Metadata-Version: 2.3
Name: picovdb
Version: 0.1.1
Summary: 
Author: Wensheng Wang
Author-email: wenshengwang@gmail.com
Requires-Python: >=3.10,<4.0
Classifier: Programming Language :: Python :: 3
Classifier: Programming Language :: Python :: 3.10
Classifier: Programming Language :: Python :: 3.11
Classifier: Programming Language :: Python :: 3.12
Classifier: Programming Language :: Python :: 3.13
Requires-Dist: numpy
Description-Content-Type: text/markdown

# picovdb
-----

An extremely fast, ultra-lightweight local vector database in Python.

**"extremely fast"**: sub-millisecond query

**"ultra-lighweight"**: One file with Numpy and one optional dependency `faiss-cpu`.

## Install

```shell
pip install picovdb
```

## Usage

**Create a db:**

(Use SentenceTransformer embedding as example)
```python
from sentence_transformers import SentenceTransformer
from picovdb import PicoVectorDB

CHUNK_SIZE = 256
model = SentenceTransformer('all-MiniLM-L6-v2')
dim = model.get_sentence_embedding_dimension()

with open('A_Christmas_Carol.txt', encoding='UTF8') as f:
    content = f.read()
    num_chunks = len(content) // CHUNK_SIZE + 1
    chunks = [content[i * CHUNK_SIZE: (i + 1) * CHUNK_SIZE] for i in range(num_chunks)]
    embeddings = model.encode(chunks)
    data = [
        {
            "_vector_": embeddings[i],
            "_id_": i,
            "content": chunks[i],
        }
        for i in range(num_chunks)
    ]
    db = PicoVectorDB(embedding_dim=dim, storage_file='_acc')
    db.upsert(data)
    db.save()
```

**Query**
```python
db = PicoVectorDB(embedding_dim=dim, storage_file='_acc')
txt = "Are there no prisons? Are there no workhouses?"
emb = model.encode(txt)
q = db.query(emb, top_k=3)
print('query results:', q)
```

## Benchmark

> Embedding Dim: 1024. 

Hardware: M3 MacBook Air

1. Pure Python:
   - Inserting `100,000` vectors took about `0.5`s
   - Doing 100 queries from `100,000` vectors took roughly `0.6`s (`0.006`s per quiry).

2. With FAISS(cpu):
   - Inserting `100,000` vectors took `110`s
   - Doing 100 queries from `100,000` vectors took `0.05`s (`0.0005`s or `0.5 millisecond` per quiry).
   - Doing 1000 queries from `100,000` vectors in batch mode took `0.2`s (`0.0002`s or `0.2 millisecond` per quiry).
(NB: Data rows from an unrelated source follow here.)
/-! ## The Protocol Encoder -/

/-- R96, R97, R102, R103: the four operations without operands install their opcode string as a packet and change
nothing else: neither PREV nor IDLE. -/
def Obligations.FixedPacketOperations : Prop :=
  ∀ s : State, s.seq = [] → s.inp.chOpen = true →
    exec .reset s = .next { s with seq := [.tx s.cfg.opcReset, .done .ok] } ∧
    exec .clear s = .next { s with seq := [.tx s.cfg.opcClear, .done .ok] } ∧
    exec .sleep s = .next { s with seq := [.tx s.cfg.opcSleep, .done .ok] } ∧
    exec .wake s = .next { s with seq := [.tx s.cfg.opcWake, .done .ok] }

/-- R98: MOVE_CURSOR: the range checks, then opcode, x and the page y/8, low byte first. -/
def Obligations.MoveCursorSendsColumnAndPage : Prop :=
  ∀ (s : State) (x y : Int), s.seq = [] → s.inp.chOpen = true →
    exec (.moveCursor x y) s = .next (
      if 0 ≤ x ∧ x ≤ 65535 ∧ 0 ≤ y ∧ y / 8 ≤ 65535 then
        { s with seq :=
          [.tx (s.cfg.opcCursor ++ [BitVec.ofInt 8 (x % 256), BitVec.ofInt 8 (x / 256),
            BitVec.ofInt 8 (y / 8 % 256), BitVec.ofInt 8 (y / 8 / 256)]), .done .ok] }
      else { s with result := .contractViolation .fieldRange })

/-- R99: SET_BRIGHTNESS: a level outside [0, 1] is a violation; else the byte clamp(round(level·8), 1, 8). -/
def Obligations.SetBrightnessSendsClampedEighths : Prop :=
  ∀ (s : State) (l : Int), s.seq = [] → s.inp.chOpen = true →
    exec (.setBrightness l) s = .next (
      if 0 ≤ l ∧ l ≤ s.cfg.levelDen then
        { s with seq := [.tx (s.cfg.opcBrightness ++
          [BitVec.ofNat 8 (min (max (roundQ s.cfg.roundTies (8 * l.toNat) s.cfg.levelDen) 1) 8)]),
          .done .ok] }
      else { s with result := .contractViolation .brightnessRange })

/-- R54: inside [0, 1] the byte is one of 1..8, the upper clamp never acts, the lower one exactly when the rounded
value is 0, and with HALF_UP the byte is the rule's floor-division formula. -/
def Obligations.BrightnessByteIsOneToEight : Prop :=
  ∀ (c : Config) (k : Nat), 1 ≤ c.levelDen → k ≤ c.levelDen →
    1 ≤ brightnessLevel c k ∧ brightnessLevel c k ≤ 8 ∧
    roundQ c.roundTies (8 * k) c.levelDen ≤ 8 ∧
    (roundQ c.roundTies (8 * k) c.levelDen ≠ 0 →
      brightnessLevel c k = roundQ c.roundTies (8 * k) c.levelDen) ∧
    (c.roundTies = .halfUp →
      brightnessLevel c k = clamp ((16 * k + c.levelDen) / (2 * c.levelDen)) 1 8 ∧
      (roundQ c.roundTies (8 * k) c.levelDen = 0 ↔ 16 * k < c.levelDen)) ∧
    (c.roundTies = .halfEven →
      (roundQ c.roundTies (8 * k) c.levelDen = 0 ↔ 16 * k ≤ c.levelDen))

/-- Section 5.1 of 00_scope: `round` gives a nearest integer, and at exactly one half the upper neighbour
(HALF_UP) or the even one (HALF_EVEN). -/
def Obligations.RoundIsNearestWithTieRule : Prop :=
  ∀ (ties : RoundTies) (num den : Nat), 1 ≤ den →
    2 * num ≤ (2 * roundQ ties num den + 1) * den ∧
    2 * (roundQ ties num den * den) ≤ 2 * num + den ∧
    (2 * (num % den) = den → ties = .halfUp → roundQ ties num den = num / den + 1) ∧
    (2 * (num % den) = den → ties = .halfEven → roundQ ties num den % 2 = 0)

/-- R34, R52: the two bytes of a field hold v mod 256 and v / 256, and give v back. -/
def Obligations.LittleEndianFieldHoldsItsValue : Prop :=
  ∀ v : Nat, v ≤ 65535 →
    (lo8 v).toNat = v % 256 ∧ (hi8 v).toNat = v / 256 ∧ le16 v = [lo8 v, hi8 v] ∧
    ofLe16 (lo8 v) (hi8 v) = v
Hardware: PC with CPU Core i7-12700k and old-gen M2 Nvme SSD

1. Pure Python:
   - Inserting `100,000` vectors took about `0.7`s
   - Doing 100 queries from `100,000` vectors took roughly `1.3`s (`0.013`s per quiry).

2. With FAISS(cpu):
   - Inserting `100,000` vectors took `50`s
   - Doing 100 queries from `100,000` vectors took `0.05`s (`0.0005`s or `0.5 millisecond` per quiry).
   - Doing 1000 queries from `100,000` vectors in batch mode took `0.3`s (`0.0003`s or `0.3 millisecond` per quiry).